This article is the first in a series of fitness regimens from international celebrities. These are dedicated people who keep themselves in shape, maintain a healthy & never-ageing lifestyle and keep in touch with sports.
Bradley Charles Cooper, one of the highest-paid actors in the world, has been chosen as our subject for this week. In 2011, Cooper was named International Man of the Year by GQ and Sexiest Man Alive by People, not least because of his impressive physique. The star of “The A-Team,” “The Hangover”, “American Sniper” and most recently “Limitless” uses a program called the 3-2-1 workout to get into exceptional shape.
Cooper is also a huge fan of tennis and often makes appearances at Wimbledon to support Roger Federer and Andy Murray. Besides, he is also said to play privately with friends and associates.
Caution for beginners:
The Bradley Cooper workout routine is a 120-minute program done three days per week. It is called the 3-2-1 workout because it includes 3 10-minute cardio sections, 2 10-minute strength training sections and 1 core training section also lasting 10 minutes. The workout routine is a full-body program that works the calves, hamstrings, quadriceps, abs, obliques, lats, pecs and shoulders, ensuring you get ripped from head-to-toe.
Not everyone may be able to begin with an obviously “overkill” 60 minutes of exercise.
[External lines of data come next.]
theorem busError_keeps {a : State} (ch : Nat) (code : ErrCode) (field : FieldCode) (ed : Bool) (row : ErrRow) (acked : Bool) (bytes : Nat) (tdcv : Option (Fin 128)) {s : State} (h : Keeps a s) : Keeps a (busError ch code field ed row acked bytes tdcv s) := by
  unfold busError
  with_reducible repeat' first
    | assumption | intro _ _ _ | intro _ _ | intro _ | apply judgeBusOff_keeps | apply changeCounters_keeps | apply noteTdcv_keeps |
      apply ackSeen_keeps | apply recordError_keeps | apply ackMissed_keeps | apply rewindRx_keeps | apply claimPayload_keeps | apply
      leaveBus_keeps | apply State_modChan_keeps | apply ite_keeps
    | (extract_lets +onlyGivenNames x; first | refine cut2 (p := Keeps _ x) ?_ (fun _ => ?_) | clear x | skip)
    | split | refine keeps_mk ?_ rfl rfl rfl

theorem watchedError_keeps {a : State} (ch : Nat) {s : State} (h : Keeps a s) : Keeps a (watchedError ch s) := by
  unfold watchedError
  with_reducible repeat' first
    | assumption | intro _ _ _ | intro _ _ | intro _ | apply errorEvent_keeps | apply ite_keeps
    | (extract_lets +onlyGivenNames x; first | refine cut2 (p := Keeps _ x) ?_ (fun _ => ?_) | clear x | skip)
    | split | refine keeps_mk ?_ rfl rfl rfl

theorem driveForError_keeps {a : State} (ch : Nat) (field : FieldCode) {s : State} (h : Keeps a s) : Keeps a (driveForError ch field s) := by
  unfold driveForError
  with_reducible repeat' first
    | assumption | intro _ _ _ | intro _ _ | intro _ | apply driveSof_keeps | apply ite_keeps
    | (extract_lets +onlyGivenNames x; first | refine cut2 (p := Keeps _ x) ?_ (fun _ => ?_) | clear x | skip)
    | split | refine keeps_mk ?_ rfl rfl rfl

theorem startForError_keeps {a : State} (ch : Nat) (field : FieldCode) (edges : List (Nat × Nat)) {s : State} (h : Keeps a s) : Keeps a (startForError ch field edges s) := by
  unfold startForError
  with_reducible repeat' first
    | assumption | intro _ _ _ | intro _ _ | intro _ | apply endErrorFrame_keeps | apply foreignStart_keeps | apply ite_keeps
    | (extract_lets +onlyGivenNames x; first | refine cut2 (p := Keeps _ x) ?_ (fun _ => ?_) | clear x | skip)
    | split | refine keeps_mk ?_ rfl rfl rfl

theorem errorSeen_keeps {a : State} (ch : Nat) (code : ErrCode) (field : FieldCode) (ed : Bool) (row : ErrRow) (acked : Bool) (bytes : Nat) (tdcv : Option (Fin 128)) (edges : List (Nat × Nat)) {s : State} (h : Keeps a s) : Keeps a (errorSeen ch code field ed row acked bytes tdcv edges s) := by
  unfold errorSeen
  with_reducible repeat' first
    | assumption | intro _ _ _ | intro _ _ | intro _ | apply startForError_keeps | apply driveForError_keeps | apply busError_keeps |
      apply watchedError_keeps | apply ite_keeps
    | (extract_lets +onlyGivenNames x; first | refine cut2 (p := Keeps _ x) ?_ (fun _ => ?_) | clear x | skip)
    | split | refine keeps_mk ?_ rfl rfl rfl

theorem execOverloadFrameSeen_keeps {a : State} (ch : Fin 64) {s : State} (h : Keeps a s) : OKeeps a (execOverloadFrameSeen ch s) := by
  unfold execOverloadFrameSeen
  with_reducible repeat' first
    | assumption | intro _ _ _ | intro _ _ | intro _ | apply next_keeps | apply endErrorFrame_keeps | apply filmRecord_keeps | apply
      State_modChan_keeps | apply ite_okeeps | apply ite_keeps
    | (extract_lets +onlyGivenNames x; first | refine cut2 (p := Keeps _ x) ?_ (fun _ => ?_) | clear x | skip)
    | split | refine keeps_mk ?_ rfl rfl rfl

theorem fastLost_keeps {a : State} (ch : Nat) (edges : List (Nat × Nat)) {s : State} (h : Keeps a s) : Keeps a (fastLost ch edges s) := by
  unfold fastLost
  with_reducible repeat' first
    | assumption | intro _ _ _ | intro _ _ | intro _ | apply endErrorFrame_keeps | apply foreignStart_keeps | apply
      State_modChan_keeps | apply modStat_keeps | apply leaveBus_keeps | apply ite_keeps
    | (extract_lets +onlyGivenNames x; first | refine cut2 (p := Keeps _ x) ?_ (fun _ => ?_) | clear x | skip)
    | split | refine keeps_mk ?_ rfl rfl rfl

theorem protocolException_keeps {a : State} (ch : Nat) (edges : List (Nat × Nat)) {s : State} (h : Keeps a s) : Keeps a (protocolException ch edges s) := by
  unfold protocolException
  with_reducible repeat' first
    | assumption | intro _ _ _ | intro _ _ | intro _ | apply endErrorFrame_keeps | apply foreignStart_keeps | apply
      State_modChan_keeps | apply enterState_keeps | apply leaveBus_keeps | apply ite_keeps
    | (extract_lets +onlyGivenNames x; first | refine cut2 (p := Keeps _ x) ?_ (fun _ => ?_) | clear x | skip)
    | split | refine keeps_mk ?_ rfl rfl rfl

theorem integrate_keeps {a : State} (ch : Nat) {s : State} (h : Keeps a s) : Keeps a (integrate ch s) := by
  unfold integrate
  with_reducible repeat' first
    | assumption | intro _ _ _ | intro _ _ | intro _ | apply takeSettings_keeps | apply State_modChan_keeps | apply enterState_keeps |
      apply ite_keeps
    | (extract_lets +onlyGivenNames x; first | refine cut2 (p := Keeps _ x) ?_ (fun _ => ?_) | clear x | skip)
    | split | refine keeps_mk ?_ rfl rfl rfl

theorem execBusIntegrationComplete_keeps {a : State} (ch : Fin 64) {s : State} (h : Keeps a s) : OKeeps a (execBusIntegrationComplete ch s) := by
  unfold execBusIntegrationComplete
  with_reducible repeat' first
    | assumption | intro _ _ _ | intro _ _ | intro _ | apply next_keeps | apply integrate_keeps
    | (extract_lets +onlyGivenNames x; first | refine cut2 (p := Keeps _ x) ?_ (fun _ => ?_) | clear x | skip)
    | split | refine keeps_mk ?_ rfl rfl rfl

theorem stopEnds_keeps {a : State} (ch : Nat) {s : State} (h : Keeps a s) : Keeps a (stopEnds ch s) := by
  unfold stopEnds
  with_reducible repeat' first
    | assumption | intro _ _ _ | intro _ _ | intro _ | apply endStop_keeps | apply enterIntermission_keeps | apply ite_keeps
    | (extract_lets +onlyGivenNames x; first | refine cut2 (p := Keeps _ x) ?_ (fun _ => ?_) | clear x | skip)
    | split | refine keeps_mk ?_ rfl rfl rfl

theorem execAutoDelayExpiry_keeps {a : State} (ch : Fin 64) {s : State} (h : Keeps a s) : OKeeps a (execAutoDelayExpiry ch s) := by
  unfold execAutoDelayExpiry
  with_reducible repeat' first
    | assumption | intro _ _ _ | intro _ _ | intro _ | apply next_keeps | apply startRecovery_keeps | apply reachClk_keeps | apply
      ite_okeeps | apply ite_keeps
    | (extract_lets +onlyGivenNames x; first | refine cut2 (p := Keeps _ x) ?_ (fun _ => ?_) | clear x | skip)
    | split | refine keeps_mk ?_ rfl rfl rfl

theorem execRecessiveSequenceCounted_keeps {a : State} (ch : Fin 64) {s : State} (h : Keeps a s) : OKeeps a (execRecessiveSequenceCounted ch s) := by
  unfold execRecessiveSequenceCounted
  with_reducible repeat' first
    | assumption | intro _ _ _ | intro _ _ | intro _ | apply next_keeps | apply State_modChan_keeps | apply ite_okeeps | apply
      ite_keeps
    | (extract_lets +onlyGivenNames x; first | refine cut2 (p := Keeps _ x) ?_ (fun _ => ?_) | clear x | skip)
    | split | refine keeps_mk ?_ rfl rfl rfl

theorem recoveryDone_keeps {a : State} (ch : Nat) {s : State} (h : Keeps a s) : Keeps a (recoveryDone ch s) := by
  unfold recoveryDone
  with_reducible repeat' first
    | assumption | intro _ _ _ | intro _ _ | intro _ | apply changeCounters_keeps | apply State_modChan_keeps | apply judgeMode_keeps
      | apply enterState_keeps
    | (extract_lets +onlyGivenNames x; first | refine cut2 (p := Keeps _ x) ?_ (fun _ => ?_) | clear x | skip)
    | split | refine keeps_mk ?_ rfl rfl rfl

theorem execRecoveryComplete_keeps {a : State} (ch : Fin 64) {s : State} (h : Keeps a s) : OKeeps a (execRecoveryComplete ch s) := by
  unfold execRecoveryComplete
  with_reducible repeat' first
    | assumption | intro _ _ _ | intro _ _ | intro _ | apply next_keeps | apply recoveryDone_keeps | apply ite_okeeps | apply
      ite_keeps
    | (extract_lets +onlyGivenNames x; first | refine cut2 (p := Keeps _ x) ?_ (fun _ => ?_) | clear x | skip)
    | split | refine keeps_mk ?_ rfl rfl rfl

end Sys2Proof.Machine
end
This program is designed for intermediate fitness enthusiasts. Beginners should cut the workout in half by performing five minute sections instead of 10 and work up to the complete routine.
The 3-2-1 routine:
Bradley Cooper follows the well-known 3-2-1 workout regimen. The 3-2-1 workout is so-called because it involves doing 3 x 10 minute cardio sections, 2 x 10 minute strength circuits, and 1 x 10 minute core workouts.
Routine #1 :The Fitness Workout.
This exercise plan begins with 10 minutes of running on a treadmill. The rest of the workout involves various jump rope exercises lasting one to two minutes and five sets of eight to 20 traditional strength training exercises, such as squats and military presses.
The workout also includes core exercises, either in sets of 20 reps or held for one minute. The jump rope and treadmill running burn calories and improve aerobic endurance. The strength training exercises build muscle mass and the core exercises both tone your abs and improve balance.
Routine #2: The Muscle Mass Workout.
The treadmill is again used for 10 minute intervals of running but the elliptical trainer is now brought in for the same purpose. The rest of the workout is a combination of strength training exercises with core exercises. Repetitions are kept low, between eight and 12, to focus on increasing mass. There are also short sprints for power training.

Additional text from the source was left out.